Reuters has reported that Bankman-Fried secretly used $10 billion in client funds to support its trading business, and that at least $1 billion of those deposits had gone missing.
The details of FTX’s cash balances came ahead of a hearing in Delaware on FTX’s so-called first-day motions, which began Tuesday.
A lawyer for FTX said at the hearing that the company continues to be subject to cyber-attacks as bankruptcy begins, and that “substantial” assets are missing.
FTX has asked Judge John Dorsey to approve the first steps in its bankruptcy, including paying employees and critical suppliers, which will allow the company to continue operating through Chapter 11 bankruptcy proceedings.
FTX, led since filing for bankruptcy by new CEO John Ray, has accused Bankman-Fried of collaborating with Bahamian regulators to ‘undermine’ the US bankruptcy case
The company had also asked Dorsey to take over a separate Chapter 15 lawsuit filed last week in New York on behalf of FTX’s Bahamas unit by liquidators appointed by a court in the Bahamas. Such procedures are used by foreign companies to seek U.S. courts’ cooperation in cross-border bankruptcy cases.
Lawyers representing the Bahamian liquidators, who have previously questioned the validity of the US Chapter 11 proceeding and clashed with the team that determines which case should take precedence, agreed to that demand ahead of Tuesday’s hearing.
FTX, led since its bankruptcy filing by new CEO John Ray, has accused Bankman-Fried of collaborating with Bahamian regulators to “undermine” the US bankruptcy case and move assets abroad.
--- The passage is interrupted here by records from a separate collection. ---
-- ==== Sys2Proof/Decode.lean ====
section
/-! DEFINITION. The decoder and the encoder: the three kinds of word of 30_encoding R99, read and written from the
tables of R100, R104, R105 and 20_memory R76. -/

namespace Sys2Proof

/-! ## Words as they are presented -/

/-- A word STEPGEN decodes, with its kind (30_encoding R99). -/
inductive Encoded where
  /-- Format `SEG64`: the 64-bit value `W1 ++ W0`. -/
  | seg64 (w : SegWord)
  /-- Format `CMD32`: the word written to `CMD`. -/
  | cmd32 (w : Word)
  /-- Format `MMIO`: one transaction `(we, addr)`, with the write data. -/
  | mmio (we : Bool) (addr : BitVec 12) (data : Word)
deriving DecidableEq, Repr

/-- The formats of 30_encoding R99. -/
inductive Format where
  | seg64
  | cmd32
  | mmio
deriving DecidableEq, Repr

/-- Why a word is no instruction. -/
inductive DecodeError where
  /-- A command word that matches no row (30_encoding R107). -/
  | illegalCommand
  /-- `addr[1:0] != 00` (20_memory R73). -/
  | misaligned
  /-- A width other than 32 bits (20_memory R73). -/
  | narrow
  /-- No register at the address (20_memory R77). -/
  | unmapped
  /-- A read of a W register (20_memory R77). -/
  | writeOnly
  /-- A write of an R register (20_memory R77). -/
  | readOnly
  /-- Fewer bytes than the format has (30_encoding R109). -/
  | tooShort
deriving DecidableEq, Repr

/-! ## SEG64 -/

/-- The fields of a segment descriptor: 30_encoding R100, R101; the reserved bits 47..45 are dropped. -/
def decodeSegment (w : SegWord) : Segment where
  nStep := w.extractLsb' 0 16
  cyclesPerTick := w.extractLsb' 16 16
  stBlockIndex := w.extractLsb' 32 8
  amassLevel := w.extractLsb' 40 4
  backlashMotion := w.getLsbD 44
  spindlePwm := w.extractLsb' 48 16

/-- The descriptor with reserved bits 0 (30_encoding R100, R106). -/
def encodeSegment (f : Segment) : SegWord :=
  f.spindlePwm ++ 0#3 ++ BitVec.ofBool f.backlashMotion ++ f.amassLevel ++ f.stBlockIndex ++ f.cyclesPerTick
    ++ f.nStep

/-! ## CMD32 -/

/-- The command map of 30_encoding R104: `arg[31:8] ++ op[7:0]`, every undefined `arg` bit 0 (R103). -/
def decodeCommand (w : Word) : Option Command :=
  let op := w.extractLsb' 0 8
  let arg := w.extractLsb' 8 24
  if op = 0x01 ∧ arg = 0 then some .init
  else if op = 0x02 ∧ arg = 0 then some .wake
  else if op = 0x03 ∧ arg = 0 then some (.disable false)
  else if op = 0x03 ∧ arg = 1 then some (.disable true)
  else if op = 0x04 ∧ arg = 0 then some .reset
  else if op = 0x05 ∧ arg = 0 then some .genmask
  else if op = 0x06 ∧ arg = 0 then some .publish
  else none

/-- The word of a command (30_encoding R104). -/
def encodeCommand : Command → Word
  | .init => 0x00000001
  | .wake => 0x00000002
  | .disable ovr => if ovr then 0x00000103 else 0x00000003
  | .reset => 0x00000004
  | .genmask => 0x00000005
  | .publish => 0x00000006

/-! ## MMIO -/

/-- One scalar row of the address map: the instruction a read stands for and the one a write stands for, `none` in
a direction the register refuses. -/
structure ScalarRow where
  addr : BitVec 12
  read : Option Instr
  write : Option (Word → Instr)

/-- The scalar rows of the address map, 20_memory R76. -/
def scalarRows : List ScalarRow :=
  [⟨0x000, none, some .stwCmd⟩,
   ⟨0x004, some .ldwStatus, none⟩,
   ⟨0x008, some .ldwFlags, some .stwFlags⟩,
   ⟨0x00C, some .ldwHead, none⟩,
   ⟨0x010, some .ldwTail, none⟩,
   ⟨0x014, some .ldwSetStepInv, some .stwSetStepInv⟩,
   ⟨0x018, some .ldwSetDirInv, some .stwSetDirInv⟩,
   ⟨0x01C, some .ldwSetFlags, some .stwSetFlags⟩,
   ⟨0x020, some .ldwSetIdleLock, some .stwSetIdleLock⟩,
   ⟨0x024, some .ldwSysctl, some .stwSysctl⟩,
   ⟨0x028, some .ldwSegw0, some .stwSegw0⟩,
   ⟨0x02C, some .ldwSegw1, some .stwSegw1⟩,
   ⟨0x030, some .ldwStepInv, none⟩,
   ⟨0x034, some .ldwDirInv, none⟩,
   ⟨0x038, some .ldwPins, none⟩,
   ⟨0x03C, some .ldwSpindle, none⟩,
   ⟨0x060, some .ldwTimArr, none⟩,
   ⟨0x064, some .ldwTimCcr, none⟩,
   ⟨0x068, some .ldwTimCnt, none⟩]

/-- The address of `POS[i]`: `0x040 + 4 * i` (20_memory R76). -/
def posAddr (i : BitVec 3) : BitVec 12 :=
  0x040#12 + i.zeroExtend 12 <<< 2

/-- The address of word `word` of pool entry `b`: `0x100 + 0x20 * b + 4 * word` (30_encoding R102). -/
def poolAddr (b : BitVec 7) (word : BitVec 3) : BitVec 12 :=
  0x100#12 + b.zeroExtend 12 <<< 5 + word.zeroExtend 12 <<< 2

/-- The pool entry an address `>= 0x100` names: `(addr - 0x100) >> 5` (30_encoding R105). -/
def poolIndexOf (addr : BitVec 12) : BitVec 7 :=
  ((addr - 0x100) >>> 5).truncate 7

/-- The access to word `word` of pool entry `b` (30_encoding R102, R105). -/
def poolInstr (we : Bool) (b : BitVec 7) (word : Fin 8) (d : Word) : Instr :=
  match word with
  | 0 => if we then .stwBlkSec b d else .ldwBlkSec b
  | 1 => if we then .stwBlkFlg b d else .ldwBlkFlg b
  | 2 => if we then .stwBlkSteps0 b d else .ldwBlkSteps0 b
  | 3 => if we then .stwBlkSteps1 b d else .ldwBlkSteps1 b
  | 4 => if we then .stwBlkSteps2 b d else .ldwBlkSteps2 b
  | 5 => if we then .stwBlkSteps3 b d else .ldwBlkSteps3 b
  | 6 => if we then .stwBlkSteps4 b d else .ldwBlkSteps4 b
  | 7 => if we then .stwBlkSteps5 b d else .ldwBlkSteps5 b

/-- A host access of full width: alignment, mapping, direction, in that order (20_memory R73, R77, 60_exceptions
R273); an array row is consulted only when no scalar row matches (30_encoding R105). The index constraints of the
array rows depend on the configuration and are checked by the access itself (log 10). -/
def decodeMmio (we : Bool) (addr : BitVec 12) (data : Word) : Except DecodeError Instr :=
  if addr.extractLsb' 0 2 ≠ 0 then .error .misaligned
  else
    match scalarRows.find? (fun r => r.addr == addr) with
    | some row =>
      if we then
        match row.write with
        | some f => .ok (f data)
        | none => .error .readOnly
      else
        match row.read with
        | some i => .ok i
        | none => .error .writeOnly
    | none =>
      if 0x040 ≤ addr.toNat ∧ addr.toNat < 0x060 then
        if we then .error .readOnly else .ok (.ldwPos (addr.extractLsb' 2 3))
      else if 0x100 ≤ addr.toNat then
        .ok (poolInstr we (poolIndexOf addr) (addr.extractLsb' 2 3).toFin data)
      else .error .unmapped

/-! ## All kinds -/

/-- The instruction a word stands for, by its kind (30_encoding R99). -/
def decode : Encoded → Except DecodeError Instr
  | .seg64 w => .ok (.seg (decodeSegment w))
  | .cmd32 w =>
    match decodeCommand w with
    | some c => .ok c.toInstr
    | none => .error .illegalCommand
  | .mmio we addr data => decodeMmio we addr data

/-- The word of an instruction; `none` for `TICK` and `PRESET`, which have no encoding (30_encoding R111). -/
def encode : Instr → Option Encoded
  | .seg f => some (.seg64 (encodeSegment f))
  | .init => some (.cmd32 (encodeCommand .init))
  | .wake => some (.cmd32 (encodeCommand .wake))
  | .disable ovr => some (.cmd32 (encodeCommand (.disable ovr)))
  | .reset => some (.cmd32 (encodeCommand .reset))
  | .genmask => some (.cmd32 (encodeCommand .genmask))
  | .publish => some (.cmd32 (encodeCommand .publish))
  | .stwCmd d => some (.mmio true 0x000 d)
  | .ldwStatus => some (.mmio false 0x004 0)
  | .ldwFlags => some (.mmio false 0x008 0)
  | .stwFlags d => some (.mmio true 0x008 d)
  | .ldwHead => some (.mmio false 0x00C 0)
  | .ldwTail => some (.mmio false 0x010 0)
  | .ldwSetStepInv => some (.mmio false 0x014 0)
  | .stwSetStepInv d => some (.mmio true 0x014 d)
  | .ldwSetDirInv => some (.mmio false 0x018 0)
  | .stwSetDirInv d => some (.mmio true 0x018 d)
  | .ldwSetFlags => some (.mmio false 0x01C 0)
  | .stwSetFlags d => some (.mmio true 0x01C d)
  | .ldwSetIdleLock => some (.mmio false 0x020 0)
  | .stwSetIdleLock d => some (.mmio true 0x020 d)
  | .ldwSysctl => some (.mmio false 0x024 0)
  | .stwSysctl d => some (.mmio true 0x024 d)
  | .ldwSegw0 => some (.mmio false 0x028 0)
  | .stwSegw0 d => some (.mmio true 0x028 d)
  | .ldwSegw1 => some (.mmio false 0x02C 0)
  | .stwSegw1 d => some (.mmio true 0x02C d)
  | .ldwStepInv => some (.mmio false 0x030 0)
  | .ldwDirInv => some (.mmio false 0x034 0)
  | .ldwPins => some (.mmio false 0x038 0)
  | .ldwSpindle => some (.mmio false 0x03C 0)
  | .ldwTimArr => some (.mmio false 0x060 0)
  | .ldwTimCcr => some (.mmio false 0x064 0)
  | .ldwTimCnt => some (.mmio false 0x068 0)
  | .ldwPos i => some (.mmio false (posAddr i) 0)
  | .ldwBlkSec b => some (.mmio false (poolAddr b 0) 0)
  | .stwBlkSec b d => some (.mmio true (poolAddr b 0) d)
  | .ldwBlkFlg b => some (.mmio false (poolAddr b 1) 0)
  | .stwBlkFlg b d => some (.mmio true (poolAddr b 1) d)
  | .ldwBlkSteps0 b => some (.mmio false (poolAddr b 2) 0)
  | .stwBlkSteps0 b d => some (.mmio true (poolAddr b 2) d)
  | .ldwBlkSteps1 b => some (.mmio false (poolAddr b 3) 0)
  | .stwBlkSteps1 b d => some (.mmio true (poolAddr b 3) d)
  | .ldwBlkSteps2 b => some (.mmio false (poolAddr b 4) 0)
  | .stwBlkSteps2 b d => some (.mmio true (poolAddr b 4) d)
  | .ldwBlkSteps3 b => some (.mmio false (poolAddr b 5) 0)
  | .stwBlkSteps3 b d => some (.mmio true (poolAddr b 5) d)
  | .ldwBlkSteps4 b => some (.mmio false (poolAddr b 6) 0)
  | .stwBlkSteps4 b d => some (.mmio true (poolAddr b 6) d)
  | .ldwBlkSteps5 b => some (.mmio false (poolAddr b 7) 0)
  | .stwBlkSteps5 b d => some (.mmio true (poolAddr b 7) d)
  | .tick => none
  | .preset => none

/-! ## Byte strings and the table's numbering -/

/-- The number a little-endian byte string holds (20_memory R72). -/
def bytesToNat : List Byte → Nat
  | [] => 0
  | b :: bs => b.toNat + 256 * bytesToNat bs

/-- The low `n` bytes of `w`, the least significant first (20_memory R72). -/
def natToBytes : Nat → Nat → List Byte
  | 0, _ => []
  | n + 1, w => BitVec.ofNat 8 w :: natToBytes n (w / 256)

/-- How many bytes a format has: 8, 4, and for a transaction two bytes holding `we ++ addr` and four of write data
(30_encoding R109; the framing of a transaction is log 5). -/
def Format.size : Format → Nat
  | .seg64 => 8
  | .cmd32 => 4
  | .mmio => 6

/-- The word of a format that the low bits of `v` hold. -/
def Format.wordOf (k : Format) (v : Nat) : Encoded :=
  match k with
  | .seg64 => .seg64 (BitVec.ofNat 64 v)
  | .cmd32 => .cmd32 (BitVec.ofNat 32 v)
  | .mmio => .mmio (v.testBit 12) (BitVec.ofNat 12 v) (BitVec.ofNat 32 (v >>> 16))

/-- The word a byte string holds, read in a given format; further bytes are left alone. -/
def encodedOfBytes (k : Format) (bytes : List Byte) : Except DecodeError Encoded :=
  if bytes.length < k.size then .error .tooShort
  else .ok (k.wordOf (bytesToNat (bytes.take k.size)))

/-- The decoder on any byte string. -/
def decodeBytes (k : Format) (bytes : List Byte) : Except DecodeError Instr :=
  match encodedOfBytes k bytes with
  | .ok w => decode w
  | .error e => .error e

/-- The format of a row of spec/opcode_table.json by the number of bits the table gives it (log 5): 64 for `SEG64`,
32 for `CMD32`, 13 (in whole bytes 16) or, with its data, 48 for `MMIO`; `none` for the zero-width `EVENT` rows. -/
def formatOfBits (nbits : Nat) : Option Format :=
  if nbits = 64 then some .seg64
  else if nbits = 32 then some .cmd32
  else if nbits = 13 ∨ nbits = 16 ∨ nbits = 48 then some .mmio
  else none

/-- The word whose bits the table numbers as `w`, laid out in bytes and read back; bits above `nbits` are 0. -/
def encodedOfTableWord (nbits w : Nat) : Option Encoded :=
  match formatOfBits nbits with
  | none => none
  | some k => (encodedOfBytes k (natToBytes k.size (w % 2 ^ nbits))).toOption

/-- The instruction the decoder reads from an instruction whose bits are `w`, as spec/opcode_table.json numbers
them. -/
def decodeTableWord (nbits w : Nat) : Option Instr :=
  match encodedOfTableWord nbits w with
  | some e => (decode e).toOption
  | none => none

end Sys2Proof
end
Bankman-Fried, FTX and the Bahamas liquidators did not immediately respond to requests for comment.
FTX is also seeking to indemnify unidentified individuals for actions they have taken and continue to take in connection with assets that represent a significant portion of the company’s estate, according to a filing filed Tuesday.
Sealed indemnification requests are uncommon at the beginning of a bankruptcy case. FTX said it communicated with US regulators and bankruptcy court officials, but did not name Bahamas regulators.
The company said keeping the details of its indemnification request confidential for now could help prevent “cyber attacks and other malicious activities.”